On top of what Garrett said, reflection also pushes against this pretty hard. An AI that has gone through a few situations where it has acted against its own goals because of “context-specific heuristics” will be motivated to remove those heuristics, if that is an available option.
I think it’s possible that an AI will decide not to sandbag (e.g. on alignment research tasks), even if all of the following are true:
Goal-guarding is easy
The AI is a schemer (see here for my model of how that works)
Sandbagging would benefit the AI’s long-term goals
The deployer has taken no countermeasures whatsoever
The reason is as follows:
Even a perfect training-gamer will have context-specific heuristics which sometimes override explicit reasoning about how to get reward (as I argued here).

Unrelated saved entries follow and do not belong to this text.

-- ==== Sys2Proof/Machine/Matrix.lean ====
section
/-! DEFINITION. Majors 0x30 to 0x32 and the steps of the gather and the epilogue (R158, R163 to R165, R170 to R187). -/

namespace Sys2Proof.Machine

/-- Bytes of each latch (R158). -/
def latchBytes (s : Seq) : Nat := 4096 * s.ncols
/-- Entries of the command queue in use: a running call still holds its own (R164). -/
def Matrix.used (m : Matrix) : Nat := m.queue.length + m.running.toList.length

namespace Op

/-- A matrix-config trap (R187). -/
def matrixConfig {α : Type} (v : Nat) : SlotM α := do trap .matrixConfig [← slotNo, v]

/-- A command enters the matrix unit's queue of four (R164). -/
def matrixQueue (c : MCmd) : SlotM Unit := do
  holdUnless (decide ((← me).mx.used < 4))
  modMe fun s => { s with mx := { s.mx with queue := s.mx.queue ++ [c] } }

/-- N FP32 values at a register address / 32 of an epi descriptor, as every write issued before the epi's bundle leaves them
(R179, R180); 0xFFFF is none. -/
def epiVector (v n : Nat) : SlotM (List Nat) := do
  if v = 0xFFFF then return []
  let x ← get
  let q := x.iss.q
  check (decide (v * 32 + 4 * n ≤ (← me).share)) .columnBound [v * 32]
  let s := (landAll q 32 x.base).seq q
  return (List.range n).map fun j => s.spaceNum (v * 32 + 4 * j) 4

end Op

/-! ### Major 0x30 (R163 to R165) -/

/-- MCALL (R164, R165, R238). -/
def execMcall (n : BitVec 6) (m : Bool) (s : State) : Out := runSlot (do
  if ← Op.enabled m then
    let x ← Op.me
    let w3 := vget x.regs.views 3 0
    let m7 := (vget x.regs.mregs 7 0).toNat
    Op.check (decide (16 * n.toNat + 15 < x.microWords)) .columnBound [16 * n.toNat]
    if viewCount w3 = 0 || 64 < viewCount w3 then Op.matrixConfig w3.toNat
    if bits m7 56 8 ≠ 0 || bits m7 0 4 ≠ 0 then Op.matrixConfig m7
    let inside ← Op.inRegion
    if inside && m7 ≠ 0 then Op.deferRoom
    Op.matrixQueue (.call { id := x.opCtr, wp := x.regs.mregs.toList, k := x.regs.scaleK.toList.map fun k => toLe 64 k.toNat,
                            table := (List.range 16).map fun i => bits x.regs.scaleTab.toNat (16 * i) 16, bar := m7,
                            pc := (← get).iss.pc, slot := ← Op.slotNo, fork := x.opCtr, upc := 16 * n.toNat })
    if inside && m7 ≠ 0 then Op.order (.mbarr x.opCtr m7 none)
    else Op.modMe fun x => { x with opCtr := x.opCtr + 1 }) s
/-- MSET (R163). -/
def execMset (d : BitVec 3) (a : Opnd) (m : Bool) (s : State) : Out := runSlot (do
  let x ← Op.rdS a
  if ← Op.enabled m then Op.pend (.mreg d.toNat) 1 (x.setWidth 256) 0xFF#32) s
/-- MGET (R163). -/
def execMget (d : Opnd) (a : BitVec 3) (m : Bool) (s : State) : Out := runSlot (do
  let t ← Op.target 0 d
  Op.putS t 1 (vget (← Op.me).regs.mregs a.toNat 0) (← Op.enabled m)) s

/-! ### Major 0x31 (R170 to R172) -/

/-- MLD (R171). -/
def execMld (a b : Opnd) (s : State) : Out := runSlot (do
  let va := (← Op.rdS a).toNat
  let w := (← Op.rdS b).toNat
  let i ← Op.slotNo
  let x ← Op.me
  let first := bits w 0 10
  let count := bits w 16 11
  if bits w 10 6 ≠ 0 || bits w 27 37 ≠ 0 || count = 0 then Op.matrixConfig w
  Op.check (decide (first + count ≤ x.microWords)) .columnBound [first + count - 1]
  Op.check (decide (va % 8 = 0)) .streamShape [i, va]
  Op.footprint ((List.range count).map fun k => (va + 8 * k, 8)) true false false
  Op.matrixQueue (.mld x.opCtr va first count [])
  Op.orderNow (.mld x.opCtr)) s
/-- MGAT (R172). -/
def execMgat (j : BitVec 1) (a : Opnd) (s : State) : Out := runSlot (do
  let base := (← Op.rdRun a 0).toNat
  let w := (← Op.rdRun a 1).toNat
  let ix := (← Op.rdRun a 2).toNat
  let i ← Op.slotNo
  let x ← Op.me
  let rows := bits w 16 6 + 1
  let rb := bits w 0 10
  let stride := sx 32 (bits w 32 32)
  if bits w 22 10 ≠ 0 || bits w 10 6 ≠ 0 || rb % 32 ≠ 0 || rb < 32 || 512 < rb || latchBytes x < rows * rb then Op.matrixConfig w
  if bits ix 16 48 ≠ 0 || ix % 4 ≠ 0 then Op.matrixConfig ix
  Op.check (decide (ix + 4 * rows ≤ x.share)) .columnBound [ix]
  let idx := (List.range rows).map fun r => x.spaceNum (ix + 4 * r) 4
  let d ← Op.mapped
  let q ← Op.sqid
  let addrs := idx.map fun (k : Nat) => addr64 base ((k : Int) * stride)
  match addrs.find? fun p => !(decide (p % 32 = 0) && inStash d q p rb) with
  | some p => Op.trap .streamShape [i, p]
  | none =>
    Op.matrixQueue (.mgat x.opCtr j.toNat base stride rb idx [])
    Op.orderNow (.mgat x.opCtr)) s

/-! ### Major 0x32 (R178 to R181) -/

/-- EPI (R179, R181); of several checks that fail the first gives the cause: matrix-config, stream-shape, column-bound, then the
footprint's (the model's choice, log 82). -/
def execEpi (a : Opnd) (m : Bool) (s : State) : Out := runSlot (do
  let dst := (← Op.rdRun a 0).toNat
  let w := (← Op.rdRun a 1).toNat
  let v := (← Op.rdRun a 2).toNat
  let c := (← Op.rdRun a 3).toNat
  if ← Op.enabled m then
    let i ← Op.slotNo
    let x ← Op.me
    let (mm, n) := tileDims x
    let ofmt := bits w 28 4
    let rst := sx 32 (bits w 32 32)
    let act := bits w 23 2
    if ofmt = 6 || ofmt = 7 || ofmt = 11 || ofmt = 15 || act = 3 || bits w 0 23 ≠ 0 then Op.matrixConfig w
    if bits v 32 32 ≠ 0 then Op.matrixConfig v
    if act = 2 && ((f32Num (bits c 32 32)).isNan || (f32Num (bits c 0 32)).isNan) then Op.matrixConfig c
    let es := max 1 (Op.outBits ofmt / 8)
    Op.check (decide (dst % es = 0) && decide (rst % es = 0)) .streamShape [i, dst]
    let scv ← Op.epiVector (bits v 16 16) n
    let bsv ← Op.epiVector (bits v 0 16) n
    let e : EpiDesc := { id := x.opCtr, dst := dst, rst := rst, ofmt := ofmt, rm := bits w 26 2, sat := bit w 25, act := act, scv := scv, bsv := bsv,
                         hasScale := decide (bits v 16 16 ≠ 0xFFFF), hasBias := decide (bits v 0 16 ≠ 0xFFFF), lo := bits c 0 32, hi := bits c 32 32,
                         col := i / 2 }
    let foot := ((List.range mm).map fun r => e.runs x r).flatten
    Op.footprint foot false true false
    Op.deferRoom
    let inside ← Op.inRegion
    if !inside then
      Op.holdUnless (decide (storesHeld (← Op.me) (i / 2) < 64))
      Op.modMe fun s => s.modCol (i / 2) fun c => { c with saq := c.saq + 1 }
    Op.watch foot
    Op.order (.epi e 0)) s
/-- RFREE (R178, R181). -/
def execRfree (m : Bool) (s : State) : Out := runSlot (do
  if ← Op.enabled m then
    Op.deferRoom
    Op.order (.rfree (← Op.me).opCtr)) s
/-- RWAIT (R178): n = 0 encodes 64. It names no scalar: its matrix-config record holds n (log 72). -/
def execRwait (n : BitVec 6) (s : State) : Out := runSlot (do
  let x ← Op.me
  let k := if n.toNat = 0 then 64 else n.toNat
  if viewCount (vget x.regs.views 3 0) < k then Op.matrixConfig k
  Op.holdUnless (decide (k ≤ x.mx.np))) s
/-- RWAIT_IDLE (R178). -/
def execRwaitIdle (s : State) : Out := runSlot (do Op.holdUnless (!(← Op.me).mx.busy)) s

/-! ### Reading at the place in the order (R171, R172) -/

/-- An mld at its turn writes the micro store (R171, R243). -/
def mldWrite (q : Nat) (d : Dev) : Option Dev :=
  let s := d.seq q
  match s.mx.running, s.mx.queue with
  | none, .mld _ _ f n got :: l =>
    if got.length < n then none
    else
      let put (m : Matrix) (e : Nat × Bytes × List Nat) : Matrix :=
        let w := f + e.1
        { m with store := m.store.put w (BitVec.ofNat 64 (leNat e.2.1)),
                 poisoned := if !e.2.2.isEmpty then insertNat w m.poisoned else m.poisoned.filter fun x => decide (x ≠ w) }
      some (d.setSeq q { s with mx := got.foldl put { s.mx with queue := l } })
  | _, _ => none

/-- An mgat at its turn fills its latch (R172, R173, R185). -/
def mgatFill (q : Nat) (d : Dev) : Option Dev :=
  let s := d.seq q
  match s.mx.running, s.mx.queue with
  | none, .mgat _ j _ _ rb ix got :: l =>
    let n := rb / 32
    if got.length < n * ix.length then none
    else
      let row (r : Nat) : Bytes := ((List.range n).map fun c => (got.find (n * r + c) ([], [])).1).flatten
      let psn := got.flatMap fun e => e.2.2.map fun c => (e.1 / n, 32 * (e.1 % n) + c)
      let x : Latch := { rows := (List.range ix.length).map row, psn := psn }
      some (d.setSeq q { s with mx := if j = 0 then { s.mx with queue := l, latch0 := some x } else { s.mx with queue := l, latch1 := some x } })
  | _, _ => none

/-- Both parts of a step, as far as each can happen. -/
def bothOf (f g : Dev → Option Dev) (d : Dev) : Option Dev :=
  match f d with
  | some e => some ((g e).getD e)
  | none => g d

/-- MLD_PERFORM (R164, R171). -/
def execMldPerform (s : State) : Out := runEvent s fun t d =>
  match t with
  | .agent q _ => if unitsRun d q then bothOf (orderStep q (placeReads q true)) (mldWrite q) d else none
  | _ => none
/-- MGAT_PERFORM (R164, R172). -/
def execMgatPerform (s : State) : Out := runEvent s fun t d =>
  match t with
  | .agent q _ => if unitsRun d q then bothOf (orderStep q (placeReads q false)) (mgatFill q) d else none
  | _ => none
/-- MATRIX_CALL_START (R164, R166). -/
def execMatrixCallStart (s : State) : Out := runEvent s fun t d =>
  match t with
  | .agent q _ =>
    let x := d.seq q
    match x.mx.running, x.mx.queue with
    | none, .call c :: l => if unitsRun d q && x.mx.fault.isNone then some (d.setSeq q { x with mx := { x.mx with queue := l, running := some c } }) else none
    | _, _ => none
  | _ => none

/-! ### The epilogue (R180, R181) -/

/-- The larger or smaller of two numbers that are no NaN, −0 below +0 (R180). -/
def numPick (larger : Bool) (x y : Num) : Num :=
  let below := match Num.cmp x y with
    | .lt => true
    | .gt => false
    | .eq => x.isNeg
  if below == larger then y else x

/-- The format number of a tile's accumulators (R174): INT32, FP32, FP64. -/
def accNum (af v : Nat) : Num :=
  match af with
  | 0 => Num.ofInt (sx 32 v)
  | 1 => FloatFmt.decode ⟨8, 23, 127, 0⟩ v
  | _ => FloatFmt.decode ⟨11, 52, 1023, 0⟩ v

/-- The format with a code of R87. -/
def fmtCode (c : Nat) : Fmt :=
  [Fmt.f64, .f32, .bf16, .f16, .e4m3, .e5m2, .e3m2, .e2m3, .i8, .u8, .i4, .zq4, .i16, .i32, .i64].getD c .i8

/-- One output of an epilogue from an accumulator value (R180, R317). -/
def epiOut (e : EpiDesc) (erratum : Bool) (af j v : Nat) : Nat × BitVec 6 :=
  let f := fmtCode e.ofmt
  let isF := (floatFmt f).isSome
  let a := accNum af v
  let x : Num := if a.isNan then a
    else
      let y := if e.hasScale then Num.mul a (f32Num (e.scv.getD j 0)) else a
      Num.add false y (if e.hasBias then f32Num (e.bsv.getD j 0) else .fin false 0 0)
  let nv := flagIf x.invalid flagNV
  let y : Num := if x.isNan then .nan false
    else match e.act with
      | 1 => if Num.cmp x (.fin false 0 0) = .gt then x
             else .fin (erratum && isF && decide (Num.cmp x (.fin false 0 0) = .lt)) 0 0
      | 2 => numPick false (numPick true x (f32Num e.lo)) (f32Num e.hi)
      | _ => x
  let r : Nat × BitVec 6 :=
    match floatFmt f with
    | some g => if af ≠ 0 && Op.outBits 1 * af ≤ Op.outBits e.ofmt then g.arith e.rm e.sat y else g.round e.rm e.sat y
    | none =>
      match af, y with
      | 0, .fin s m ex =>
        let k := (-ex).toNat
        if 0 ≤ ex then intToInt f e.sat (scaled s m ex 0)
        else if m % 2 ^ k = 0 then intToInt f e.sat (if s then -((m / 2 ^ k : Nat) : Int) else (m / 2 ^ k : Nat))
        else toIntFmt f e.rm y
      | _, _ => toIntFmt f e.rm y
  (r.1, r.2 ||| nv)

/-- The tail tile is freed (R175, R177). -/
def freeTile (s : Seq) : Seq :=
  let n := viewCount (vget s.regs.views 3 0)
  { s with mx := { s.mx with tags := s.mx.tags.set s.mx.tail 0, np := s.mx.np - 1, tail := if n = 0 then 0 else (s.mx.tail + 1) % n } }

/-- Bytes of row i of the tail tile's outputs, and their flags. -/
def epiRow (s : Seq) (e : EpiDesc) (i : Nat) : Bytes × BitVec 6 :=
  let (_, n) := tileDims s
  let tag := s.mx.tags.getD s.mx.tail 0
  let af := tag % 4
  let z := if af = 2 then 8 else 4
  let w3 := vget s.regs.views 3 0
  let a := viewBase w3 + s.mx.tail * viewSize w3
  let outs := (List.range n).map fun j => epiOut e (s.place.errm.getLsbD 0) af j (s.spaceNum (a + (i * n + j) * z) z)
  let w := Op.outBits e.ofmt
  (toLe (n * w / 8) (packLanes w (outs.map (·.1))), flagsOr (outs.map (·.2)))

/-- Flags and marks of a tile that go to est as it is converted (R177, R183, R185). -/
def epiStatus (s : Seq) (fl : BitVec 6) : Seq :=
  let tag := s.mx.tags.getD s.mx.tail 0
  { s with regs := { s.regs with est := s.regs.est ||| fl.setWidth 64 ||| (if bit tag 3 then 0x40#64 else 0) ||| (if bit tag 4 then 0x80#64 else 0) } }

/-- A write of row r of an epi whose bytes stand now. -/
def Placed.converted (q id r : Nat) (b : Bytes) (psn : Bool) : Placed → Placed
  | .epi o i rr off loc n => if o = q && i = id && rr = r then .row o loc ((b.drop off).take n) psn else .epi o i rr off loc n
  | p => p

/-- A row's bytes stand: in memory's order, on their way to the host, and at peers (R181, R265). -/
def fillRow (q id r : Nat) (b : Bytes) (psn : Bool) (d : Dev) : Dev :=
  let send (o : PeerOut) : PeerOut := match o.row with
    | some (i, rr, off) => if o.agent = q && i = id && rr = r then { o with data := some (((b.drop off).take o.n).map some) } else o
    | none => o
  let d := d.modSeq q fun s => { s with far := s.far.map (Placed.converted q id r b psn) }
  settle { d with placed := d.placed.map (Placed.converted q id r b psn), peerOut := d.peerOut.map send }

/-- The next row of the epi whose turn it is (R181): its tile is published, and the row has its place. -/
def epiStep (q : Nat) (d : Dev) : Option Dev :=
  let s := d.seq q
  match s.mx.epq with
  | .epi e r :: l =>
    let ahead (o : OrdOp) : Bool := match o.op with | .epi x k => decide (x.id = e.id) && decide (k ≤ r) | _ => false
    if s.mx.np = 0 || s.ord.any ahead then none
    else
      let (b, fl) := epiRow s e r
      let d := (fillRow q e.id r b (bit (s.mx.tags.getD s.mx.tail 0) 4) d).modSeq q fun s => epiStatus s fl
      if r + 1 < (tileDims s).1 then some (d.modSeq q fun s => { s with mx := { s.mx with epq := .epi e (r + 1) :: l } })
      else some (d.modSeq q fun s => freeTile ({ s with mx := { s.mx with epq := l } }.modCol e.col fun c => { c with saq := c.saq - 1 }))
  | _ => none

/-- EPI_PERFORM (R181). -/
def execEpiPerform (s : State) : Out := runEvent s fun t d =>
  match t with
  | .agent q _ => if unitsRun d q then epiStep q d else none
  | _ => none
/-- RFREE_PERFORM (R178, R181). -/
def execRfreePerform (s : State) : Out := runEvent s fun t d =>
  match t with
  | .agent q _ =>
    let x := d.seq q
    match x.mx.epq with
    | .rfree :: l => if unitsRun d q && x.mx.np ≠ 0 then some (d.setSeq q (freeTile { x with mx := { x.mx with epq := l } })) else none
    | _ => none
  | _ => none

end Sys2Proof.Machine
end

On the training distribution, that override will happen at the “correct” times for getting maximum reward. But sandbagging in deployment is off the training distribution, so it’s a question of generalization.
Since sandbagging is the sort of thing that would get low reward in the most similar training contexts, it seems pretty plausible that the AI’s context-specific “perform well” drives will override its long-term plans in this case.
This seems less likely the harder the problem is, and therefore the more the AI needs to use its general intelligence or agency to pursue it, which are often the sorts of tasks we’re most scared about the AI doing surprisingly well on.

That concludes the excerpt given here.